Accordingly, there is a need for an anonymizing method and system that improves the security of database systems, while providing accurate answers.

SUMMARY OF THE INVENTION

Aspects of the present invention provide an anonymization module whose input is a list of users, and whose output is a noisy user count. The list of users may be a set of zero or more User IDs, where each User ID identifies a single user or any other entity whose individual privacy is to be preserved. The noisy count is an approximation of the true user count, which is the number of users in the list of users. The noisy user count may be a real number approximating the true count. The noisy user count may also simply be an indication that the true count is very close to 0, or that the true count is very close to the number of users in the database. A noisy count may also be suppressed when the true count is very close to 0.

In an embodiment, a computer system includes a database configured to receive a query and to produce a list of User IDs and an anonymization module. The anonymization module is configured to receive a list of User IDs and generate a noisy count of the list. The noisy count is generated a manner that thwarts known methods of cancelling out noise through repeated queries.

These and other objects, features and advantages of the present invention will become apparent in light of the detailed description thereof, as illustrated in the accompanying drawings.

BRIEF DESCRIPTION OF THE DRAWINGS

FIG. 1 shows schematically a conventional anonymous database using differential privacy.

FIG. 2 shows schematically an improved anonymization system, according to an embodiment of the invention.

FIG. 3 shows schematically an improved anonymization method implemented by the system shown in FIG. 2.

FIG. 4 shows schematically another improved anonymization method implemented by the system shown in FIG. 2.

FIG. 5 shows schematically another improved anonymization method implemented by the system shown in FIG. 2.

FIG. 6 shows schematically a bloom filter of the system of FIG. 2, in accordance with an embodiment of the present invention.

FIG. 7 shows schematically a list condenser module of the system of FIG. 2, in accordance with an embodiment of the present invention.

FIG. 8 shows schematically an anonymization module and method of the system of FIG. 2, in accordance with an embodiment of the present invention.

FIG. 9 shows schematically an anonymization module and method of the system of FIG. 2, in accordance with another embodiment of the present invention.

DETAILED DESCRIPTION OF THE PREFERRED EMBODIMENT

Referring to FIG. 2, an embodiment of the present invention provides an anonymization module 20 whose input is a raw answer 21 that includes a list 22 of users, and whose outputs include a noisy user count 24. The list 22 may be a set of zero or more User IDs, where each User ID identifies a single user or any other entity whose individual privacy is to be preserved. The noisy user count 24 is an approximation of a true count (internal to the module 20) of the number of users in the list 22. The noisy user count may be a real number approximating the true count. The noisy user count may also simply be an indication that the true count is very close to 0, or that the true count is very close to the total number of users in the database. A noisy count may also be suppressed when the true count is very close to 0.

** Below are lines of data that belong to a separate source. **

/-- Settles O46: the fetch answers what its translation does, and trap entry, field by field. -/
theorem trapEntryWrites : Obligations.TrapEntryWrites := by
  unfold Obligations.TrapEntryWrites
  constructor
  · rintro s _ hs rfl hlevel hidle hint hpc
    rw [step_of_coreSteps hs]
    obtain ⟨-, hraise, hrefuse⟩ := coreStep_fetches (already := s.wakes) hlevel hidle hint
    exact ⟨fun x ht => hraise x (fetch_raise.mpr (.inr ⟨hpc, .inl ht⟩)),
      fun r ht => hrefuse r (fetch_of_translate_refuse hpc ht)⟩
  · rintro s _ x badv rfl
    refine ⟨takeException_pplv s x badv, takeException_pie s x badv, fun _ => getLsbD_takeException_prmd s x badv,
      takeException_plv s x badv, takeException_ie s x badv, rfl, takeException_ecode s x badv,
      takeException_esubcode s x badv, fun _ => getLsbD_takeException_estat s x badv, fun hx => ?_, fun hx => ?_,
      fun hx => ?_, fun hx => ?_, ?_, fun hx => ?_, fun _ => getLsbD_takeException_crmd s x badv,
      takeException_frame s x badv, takeException_sameStores s x badv, takeException_sameLink s x badv⟩
    · rw [takeException_badv, if_pos ((recordsBadv_iff x).mpr hx)]
    · rw [takeException_badv, if_neg (mt (recordsBadv_iff x).mp hx)]
    · rw [takeException_tlbehi, if_pos ((recordsVppn_iff x).mpr hx)]
      exact ⟨getField_setField_same _ _ _ (by omega), getField_setField_other _ _ _ _ _ (by omega)⟩
    · rw [takeException_tlbehi, if_neg (mt (recordsVppn_iff x).mp hx)]
    · rintro rfl
      exact ⟨takeException_da s .tlbr badv, takeException_pg s .tlbr badv, entryOf_tlbr s⟩
    · exact ⟨(takeException_da s x badv).trans (if_neg hx), (takeException_pg s x badv).trans (if_neg hx),
        entryOf_of_ne_tlbr s hx⟩

end Sys2Proof.Machine
end

section
/-! PROOFS. The registers, the CSRs and the reset state (O6, O7, O55). -/

namespace Sys2Proof.Machine

/-- Settles O6: the four clauses are the cases of reading after a write. -/
theorem registerReadAfterWrite : Obligations.RegisterReadAfterWrite := by
  unfold Obligations.RegisterReadAfterWrite
  intro s r r' v
  refine ⟨readReg_zero s, ?_, fun hr => ?_, fun hne => ?_⟩
  · rw [readReg_writeReg, if_neg fun h => h.2 rfl]
  · rw [readReg_writeReg, if_pos ⟨rfl, hr⟩]
  · rw [readReg_writeReg, if_neg fun h => hne h.1]

/-- A software write changes exactly the bits of the write mask (R14). -/
theorem getBit_writeCsr (s : State) {c : Csr} (v : Word) (hc : c ≠ .llbctl) {k : Nat} (hk : k < 32) :
    getBit ((s.writeCsr c v).readCsr c) k =
      if getBit (writeMask s.params c) k then getBit v k else getBit (s.readCsr c) k := by
  rw [readCsr_writeCsr_same s c v hc]
  exact getLsbD_maskedWrite s.params c v _ k hk

/-- What LLBCTL reads as, bit by bit (R25). -/
theorem getLsbD_llbctl (s : State) {k : Nat} (hk : k < 32) :
    (s.readCsr .llbctl).getLsbD k = if k = 2 then s.csr.klo else if k = 0 then s.llbit else false := by
  simp only [State.readCsr, getLsbD_setBit, hk, and_true, BitVec.getLsbD_zero]
  by_cases h0 : k = 0
  · simp [h0]
  · simp [h0]

/-- Settles O7: the two tables are evaluated, and a write is R14's masked one, or R25's. -/
theorem csrNumbersAndMasks : Obligations.CsrNumbersAndMasks := by
  unfold Obligations.CsrNumbersAndMasks
  exact ⟨rfl, rfl, by decide, fun s c v hc k hk => getBit_writeCsr s v hc hk, fun s v => ⟨rfl, rfl⟩,
    fun s k hk => getLsbD_llbctl s hk⟩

The anonymization module 20 typically is implemented in a computing system 25, which may include one or more processors and data storage devices, either physically co-located, and/or physically dispersed and connected in communication with each other via a wide-area network such as the Internet (e.g., a “cloud” system).

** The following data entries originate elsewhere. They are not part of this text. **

-- ==== Sys2Proof/Machine/State.lean ====
section
/-! DEFINITION. The state of the block as plain data, and its value right after reset.

The defaults written beside the fields are the reset values: those of the register tables of spec/ where they give one,
and 0, false, none or empty where they give none (log 1). Four parts: `pending` (the queue of commands), `nv` (what
survives power-off, R2, R428), `mem` (DRAM bytes) and `dev` (everything else). -/
namespace Sys2Proof.Machine

/-- R413. -/
inductive Status where
  | ok | state | badArg | busy | refused | auth | stale
  deriving DecidableEq, Repr

/-- R414. -/
inductive DevState where
  | cold | awaitFw | awaitPlan | held | stocking | ready | serving | draining | faulted
  deriving DecidableEq, Repr

/-- What the block drives outwards (the model's own record of it, log 2). -/
inductive Out where
  /-- an entry of 32 bytes written to a completion ring, at a host address -/
  | completion (ring addr : Nat) (entry : List Byte)
  | hostWrite (addr : Nat) (bytes : List Byte)
  | msix (vector : Nat)
  | regRead (off : Nat) (value : Word)
  | i3cRead (addr : Nat) (words : List Word)
  | i3cAnswer (bytes : List Byte)
  | ibi (byte : Byte)
  | frame (t : Tx)
  /-- a note or a cart put on its net, with its flits (R137, R148) -/
  | note (n : Note) (flits : List W64)
  | cart (c : Cart) (flits : List Line)
  deriving DecidableEq, Repr

/-! ### Section 14: event registers, rings, interrupts, sideband -/

/-- An event register with its counters and its _LAST register (R402). `lastCycle` is the cycle (log 3) of the event
that _LAST names. -/
structure EvReg where
  flags : Word := 0
  cnt : SMap Nat := []
  lastCycle : Nat := 0
  lastIdx : Nat := 0
  lastBit : Nat := 0
  lastAux : Nat := 0
  deriving DecidableEq, Repr

/-- The command of a ring that has been accepted and not completed (R410). -/
structure Job where
  opcode : Nat
  cid : W16
  flags : Byte
  params : BitVec 448
  head : Nat
  wrOk : Bool
  deriving DecidableEq, Repr

/-- One ring pair (R405, R406). A raw vector below 8 acts as 8 + i, a raw count of 0 as 1. -/
structure Ring where
  base : W64 := 0
  enable : Bool := false
  log2 : Nat := 0
  tail : Nat := 0
  head : Nat := 0
  running : Bool := false
  error : Bool := false
  job : Option Job := none
  stopping : Bool := false
  cplBase : W64 := 0
  vector : Nat := 0
  irqEn : Bool := true
  count : Nat := 1
  time : Nat := 0
  cplHead : Nat := 0
  cplTail : Nat := 0
  phase : Bool := true
  /-- completions posted since the ring's last message (R421) -/
  posted : Nat := 0
  deriving DecidableEq, Repr

structure HostIf where
  rings : SMap Ring := []
  lastRing : Nat := 7
  /-- Bus Master Enable of the configuration space (R406; log 4) -/
  busMaster : Bool := true
  irqMask : Word := 0
  vec2Open : Bool := false
  vec2Due : Bool := false
  /-- MSI-X vectors whose mask bit is clear; a vector is masked at reset (R418; log 5) -/
  msixUnmasked : BitVec 64 := 0
  msixPending : BitVec 64 := 0
  /-- the other words of the MSI-X table (R398), by BAR0 offset -/
  msixTable : SMap Word := []
  /-- high words latched by 4-byte reads of low words (R400), by offset -/
  latches : SMap Word := []
  /-- one past the highest plan-part staging byte written since the last PLAN_LOAD (R201 check 0x01; log 7) -/
  stagedEnd : Nat := 0
  deriving DecidableEq, Repr

structure Sideband where
  dynAddr : Option (BitVec 7) := none
  ptr : W16 := 0
  mwl : W16 := 0
  mrl : W16 := 64
  ibiOn : Bool := false
  /-- causes raised and not yet taken (R424) -/
  ibis : List Byte := []
  deriving DecidableEq, Repr

/-! ### Section 15: identity, firmware, fuses -/

/-- A fleet pattern set (R388): serial and its 4,096-byte entries. -/
structure PatSet where
  serial : Nat
  entries : List (List Byte)
  deriving DecidableEq, Repr

/-- A firmware image held in counting-house SRAM (R431). -/
structure FwImage where
  version : W64
  svn : Nat
  digest : Digest
  flags : Byte
  revoke : Nat
  key : Nat
  handover : Nat
  patterns : Option PatSet
  deriving DecidableEq, Repr

structure ArmedFw where
  domain : Nat
  step : Nat
  window : Nat
  deriving DecidableEq, Repr

/-- A running image verification: the ring that ordered it and the command (R432). -/
structure FwJob where
  ring : Nat
  off : Nat
  len : Nat
  activate : Option ArmedFw
  deriving DecidableEq, Repr

structure Security where
  romDone : Bool := false
  romOk : Bool := false
  idDone : Bool := false
  hbmDone : Bool := false
  hbmOk : Bool := false
  fuseRead : Bool := false
  running : Option FwImage := none
  previous : Option FwImage := none
  pend : Option FwImage := none
  /-- image verified by FW_LOAD and not yet started by the clerks -/
  starting : Bool := false
  /-- verifications under way, oldest first: images, pattern sets (ring, offset, length) -/
  fwJobs : List FwJob := []
  patJobs : List (Nat × Nat × Nat) := []
  armed : Option ArmedFw := none
  /-- the clerks stop and hand over to a new image (R436) -/
  switching : Bool := false
  windowOpen : Bool := false
  windowLen : Nat := 0
  windowTick : Nat := 0
  fellBack : Bool := false
  lastFail : Nat := 0
  lastFailStatus : Nat := 0
  deriving DecidableEq, Repr

/-- The fuse block (R427): one number a fuse field, a set bit a blown fuse. Every field but the secret can be read by
software; the secret only by the identity engine. -/
structure Fuses where
  secret : Digest := 0
  revoked : BitVec 4 := 0
  floorA : BitVec 64 := 0
  floorB : BitVec 64 := 0
  roots : List Digest := []
  rootsValid : BitVec 4 := 0
  lock : BitVec 2 := 0
  deriving DecidableEq, Repr

/-! ### Section 16: power, clocks, thermal, weighbridge -/

structure Power where
  sequencing : Bool := false
  railsGood : Bool := false
  perst : Bool := true
  /-- straps of a PERST# deassertion that waits for the rails (R451) -/
  perstWaits : Option (Nat × Nat) := none
  /-- the die is out of reset (PERST# deasserted and rails good) -/
  outOfReset : Bool := false
  tripped : Bool := false
  thermtrip : Bool := false
  tray : Nat := 0
  slot : Nat := 0
  inputLow : Bool := false
  refLost : Bool := false
  /-- islands whose clock is stopped (R14), by island field (R18) -/
  stopped : List Nat := []
  /-- island clocks in kHz where the loop has moved them from nominal (R454) -/
  khz : SMap Nat := []
  deriving DecidableEq, Repr

structure Thermal where
  /-- readings coded as WB_THERMAL.t_die -/
  sensors : SMap Nat := []
  stackMap : SMap Nat := []
  level : Nat := 0
  overTemp : Bool := false
  deriving DecidableEq, Repr

structure Weigh where
  burst : Bool := false
  burstNo : Nat := 0
  codesA : SMap Nat := []
  codesB : SMap Nat := []
  windowEdges : Nat := 0
  edges : Nat := 0
  overlaps : Nat := 0
  fresh : Bool := false
  implausible : Bool := false
  badRun : Nat := 0
  goodRun : Nat := 0
  railOut : Bool := false
  supplyOk : Bool := false
  /-- input powers of the last 4,096 bursts, newest first, in 0.1 W -/
  powers : List Nat := []
  alertMask : Byte := 0xFE
  alert : Bool := false
  alertHold : Bool := false
  deriving DecidableEq, Repr

/-! ### Sections 8, 6: the plan in force, domains, networks -/

/-- The plan in force (R199, R200). -/
structure Plan where
  doc : PlanDoc
  planId : W64
  arith : W64
  sliceId : W64
  rank : Nat
  size : Nat
  audit : Bool
  digest : Digest
  deriving DecidableEq, Repr

structure PlanSt where
  plan : Option Plan := none
  validating : Bool := false
  /-- the ring whose PLAN_LOAD is under validation -/
  ring : Nat := 0
  rejected : Bool := false
  check : Nat := 0
  sect : Nat := 0
  item : Nat := 0
  planTick : Nat := 0
  /-- BL_STRETCH_CNT (R231), by level -/
  stretch : SMap Nat := []
  deriving DecidableEq, Repr

/-- A readiness report from a child (R211): rank, proposal, least epoch. -/
structure Ready where
  rank : Nat
  proposal : Nat
  epoch : Nat
  deriving DecidableEq, Repr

The input to the anonymization module 20 may also include a Query ID 26, and, for each list, a List ID 28. The Query ID may be a string or number that is unique among all Query IDs, and the List ID may be a string or number that is unique among all List IDs, or among all List IDs with the same Query ID. There may be multiple lists and List IDs for every query.

The anonymization module 20 works with a database 30, also implemented in, or communicatively coupled to, the computing system 25. The database 30 accepts a query 10 and its optional Query ID 26, and in response to the query, the database 30 sends to the anonymization module 20 the raw answer 21, which includes the list 22 of users as well as the optional Query ID 26 and List ID 28. Thus, the anonymization module 20 is interposed between the database 30 and an analyst who submits the query 10, in order to intercept and modify the raw answer that is output from the database.

The database 30 may also accept a request to create an index, which is a list of users that may take part in a future query. In response to this request, the database 30 may generate an index, which includes a list 22 of users as well as an Index ID 28. The index (list of users) and Index ID may be provided to the anonymization module 20. The anonymization module 20 may store the index and Index ID.

The answer provided to the anonymization module 20 may also contain a number, Nu, which is the total number of users that were in the queried database 30. For example, suppose the database 30 contains 1000 users. The query 10 requests the number of female users. If there are 450 females, then the list of users would contain the User IDs for these 450 females, and the number Nu of queried users would be the number 1000.

The answer 21 provided to the anonymization module 20 may also include the Index ID instead of Nu. The anonymization module 20 may compute Nu as the number of users in the stored index.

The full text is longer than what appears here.